#### Work instruction:
Hunt through the lines below for the string "State" and copy each one that has it.

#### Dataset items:
§

theorem keeps_execRemapReq (h : Keeps a s) : KeepsO a (execRemapReq s) := by
  unfold execRemapReq
  repeat' first
    | with_reducible assumption
    | with_reducible apply keepsO_ok
    | with_reducible apply KeepsO.next
    | with_reducible apply keepsO_ok
    | with_reducible apply keeps_ctxCommitted
    | (with_reducible refine keeps_mk ?_ rfl rfl rfl rfl rfl rfl rfl; first | with_reducible assumption | with_reducible apply keepsO_ok | with_reducible apply keeps_ctxCommitted)
    | with_reducible apply Keeps.foldl
    | (intro _ _ _; try beta_reduce)
    | (intro _ _; try beta_reduce)
    | (extract_lets +onlyGivenNames x; refine Keeps.cut (a := a) (x := x) ?_ ?_; rotate_left; (intro hx; clear_value x); rotate_left; unfold x; clear x)
    | (extract_lets +onlyGivenNames x; clear_value x)
    | split

theorem keeps_execDieOutSet (h : Keeps a s) : KeepsO a (execDieOutSet d s) := by
  unfold execDieOutSet
  repeat' first
    | with_reducible assumption
    | with_reducible apply keepsO_ok
    | with_reducible apply KeepsO.next
    | with_reducible apply keepsO_ok
    | with_reducible apply keeps_takeDieOut
    | (with_reducible refine keeps_mk ?_ rfl rfl rfl rfl rfl rfl rfl; first | with_reducible assumption | with_reducible apply keepsO_ok | with_reducible apply keeps_takeDieOut)
    | with_reducible apply Keeps.foldl
    | (intro _ _ _; try beta_reduce)
    | (intro _ _; try beta_reduce)
    | (extract_lets +onlyGivenNames x; refine Keeps.cut (a := a) (x := x) ?_ ?_; rotate_left; (intro hx; clear_value x); rotate_left; unfold x; clear x)
    | (extract_lets +onlyGivenNames x; clear_value x)
    | split

theorem keeps_execDieReadmit (h : Keeps a s) : KeepsO a (execDieReadmit d s) := by
  unfold execDieReadmit
  repeat' first
    | with_reducible assumption
    | with_reducible apply keepsO_ok
    | with_reducible apply KeepsO.next
    | with_reducible apply keepsO_ok
    | with_reducible apply keeps_bootDie
    | with_reducible apply keeps_setDie
    | (with_reducible refine keeps_mk ?_ rfl rfl rfl rfl rfl rfl rfl; first | with_reducible assumption | with_reducible apply keepsO_ok | with_reducible apply keeps_bootDie | with_reducible apply keeps_setDie)
    | with_reducible apply Keeps.foldl
    | (intro _ _ _; try beta_reduce)
    | (intro _ _; try beta_reduce)
    | (extract_lets +onlyGivenNames x; refine Keeps.cut (a := a) (x := x) ?_ ?_; rotate_left; (intro hx; clear_value x); rotate_left; unfold x; clear x)
    | (extract_lets +onlyGivenNames x; clear_value x)
    | split

theorem keeps_execPortMoveClear (h : Keeps a s) : KeepsO a (execPortMoveClear p s) := by
  unfold execPortMoveClear
  repeat' first
    | with_reducible assumption
    | with_reducible apply keepsO_ok
    | with_reducible apply KeepsO.next
    | with_reducible apply keepsO_ok
    | (with_reducible refine keeps_mk ?_ rfl rfl rfl rfl rfl rfl rfl; first | with_reducible assumption | with_reducible apply keepsO_ok)
    | with_reducible apply Keeps.foldl
    | (intro _ _ _; try beta_reduce)
    | (intro _ _; try beta_reduce)
    | (extract_lets +onlyGivenNames x; refine Keeps.cut (a := a) (x := x) ?_ ?_; rotate_left; (intro hx; clear_value x); rotate_left; unfold x; clear x)
    | (extract_lets +onlyGivenNames x; clear_value x)
    | split

theorem keeps_holdGroup (h : Keeps a s) : Keeps a (State.holdGroup s w ba g b) := by
  unfold State.holdGroup
  repeat' first
    | with_reducible assumption
    | with_reducible apply keeps_setWale
    | with_reducible apply keeps_hold
    | (with_reducible refine keeps_mk ?_ rfl rfl rfl rfl rfl rfl rfl; first | with_reducible assumption | with_reducible apply keeps_setWale | with_reducible apply keeps_hold)
    | with_reducible apply Keeps.foldl
    | (intro _ _ _; try beta_reduce)
    | (intro _ _; try beta_reduce)
    | (extract_lets +onlyGivenNames x; refine Keeps.cut (a := a) (x := x) ?_ ?_; rotate_left; (intro hx; clear_value x); rotate_left; unfold x; clear x)
    | (extract_lets +onlyGivenNames x; clear_value x)
    | split

theorem keeps_lastLane (h : Keeps a s) : Keeps a (State.lastLane s w action ba g lane) := by
  unfold State.lastLane
  repeat' first
    | with_reducible assumption
    | with_reducible apply keeps_poke
    | (with_reducible refine keeps_mk ?_ rfl rfl rfl rfl rfl rfl rfl; first | with_reducible assumption | with_reducible apply keeps_poke)
    | with_reducible apply Keeps.foldl
    | (intro _ _ _; try beta_reduce)
    | (intro _ _; try beta_reduce)
    | (extract_lets +onlyGivenNames x; refine Keeps.cut (a := a) (x := x) ?_ ?_; rotate_left; (intro hx; clear_value x); rotate_left; unfold x; clear x)
    | (extract_lets +onlyGivenNames x; clear_value x)
    | split

theorem keeps_execFlitResendFail (h : Keeps a s) : KeepsO a (execFlitResendFail w dir g s) := by
  unfold execFlitResendFail
  repeat' first
    | with_reducible assumption
    | with_reducible apply keepsO_ok
    | with_reducible apply KeepsO.next
    | with_reducible apply keepsO_ok
    | with_reducible apply keeps_incSat
    | with_reducible apply Keeps.count
    | with_reducible apply keeps_holdGroup
    | with_reducible apply keeps_hold
    | (with_reducible refine keeps_mk ?_ rfl rfl rfl rfl rfl rfl rfl; first | with_reducible assumption | with_reducible apply keepsO_ok | with_reducible apply keeps_incSat | with_reducible apply Keeps.count | with_reducible apply keeps_holdGroup | with_reducible apply keeps_hold)
    | with_reducible apply Keeps.foldl
    | (intro _ _ _; try beta_reduce)
    | (intro _ _; try beta_reduce)
    | (extract_lets +onlyGivenNames x; refine Keeps.cut (a := a) (x := x) ?_ ?_; rotate_left; (intro hx; clear_value x); rotate_left; unfold x; clear x)
    | (extract_lets +onlyGivenNames x; clear_value x)
    | split

theorem keeps_execRetrainDone (h : Keeps a s) : KeepsO a (execRetrainDone w dir g s) := by
  unfold execRetrainDone
  repeat' first
    | with_reducible assumption
    | with_reducible apply keepsO_ok
    | with_reducible apply KeepsO.next
    | with_reducible apply keepsO_ok
    | with_reducible apply keeps_freeNext
    | with_reducible apply keeps_lastLane
    | with_reducible apply keeps_holdGroup
    | with_reducible apply keeps_hold
    | with_reducible apply Keeps.count
    | (with_reducible refine keeps_mk ?_ rfl rfl rfl rfl rfl rfl rfl; first | with_reducible assumption | with_reducible apply keepsO_ok | with_reducible apply keeps_freeNext | with_reducible apply keeps_lastLane | with_reducible apply keeps_holdGroup | with_reducible apply keeps_hold | with_reducible apply Keeps.count)
    | with_reducible apply Keeps.foldl
    | (intro _ _ _; try beta_reduce)
    | (intro _ _; try beta_reduce)
    | (extract_lets +onlyGivenNames x; refine Keeps.cut (a := a) (x := x) ?_ ?_; rotate_left; (intro hx; clear_value x); rotate_left; unfold x; clear x)
    | (extract_lets +onlyGivenNames x; clear_value x)
    | split

theorem keeps_setLane (h : Keeps a s) : Keeps a (State.setLane s k n) := by
  unfold State.setLane
  repeat' first
    | with_reducible assumption
    | (with_reducible refine keeps_mk ?_ rfl rfl rfl rfl rfl rfl rfl; first | with_reducible assumption)
    | with_reducible apply Keeps.foldl
    | (intro _ _ _; try beta_reduce)
    | (intro _ _; try beta_reduce)
    | (extract_lets +onlyGivenNames x; refine Keeps.cut (a := a) (x := x) ?_ ?_; rotate_left; (intro hx; clear_value x); rotate_left; unfold x; clear x)
    | (extract_lets +onlyGivenNames x; clear_value x)
    | split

§

#### Solution:
theorem keeps_holdGroup (h : Keeps a s) : Keeps a (State.holdGroup s w ba g b) := by
  unfold State.holdGroup
theorem keeps_lastLane (h : Keeps a s) : Keeps a (State.lastLane s w action ba g lane) := by
  unfold State.lastLane
theorem keeps_setLane (h : Keeps a s) : Keeps a (State.setLane s k n) := by
  unfold State.setLane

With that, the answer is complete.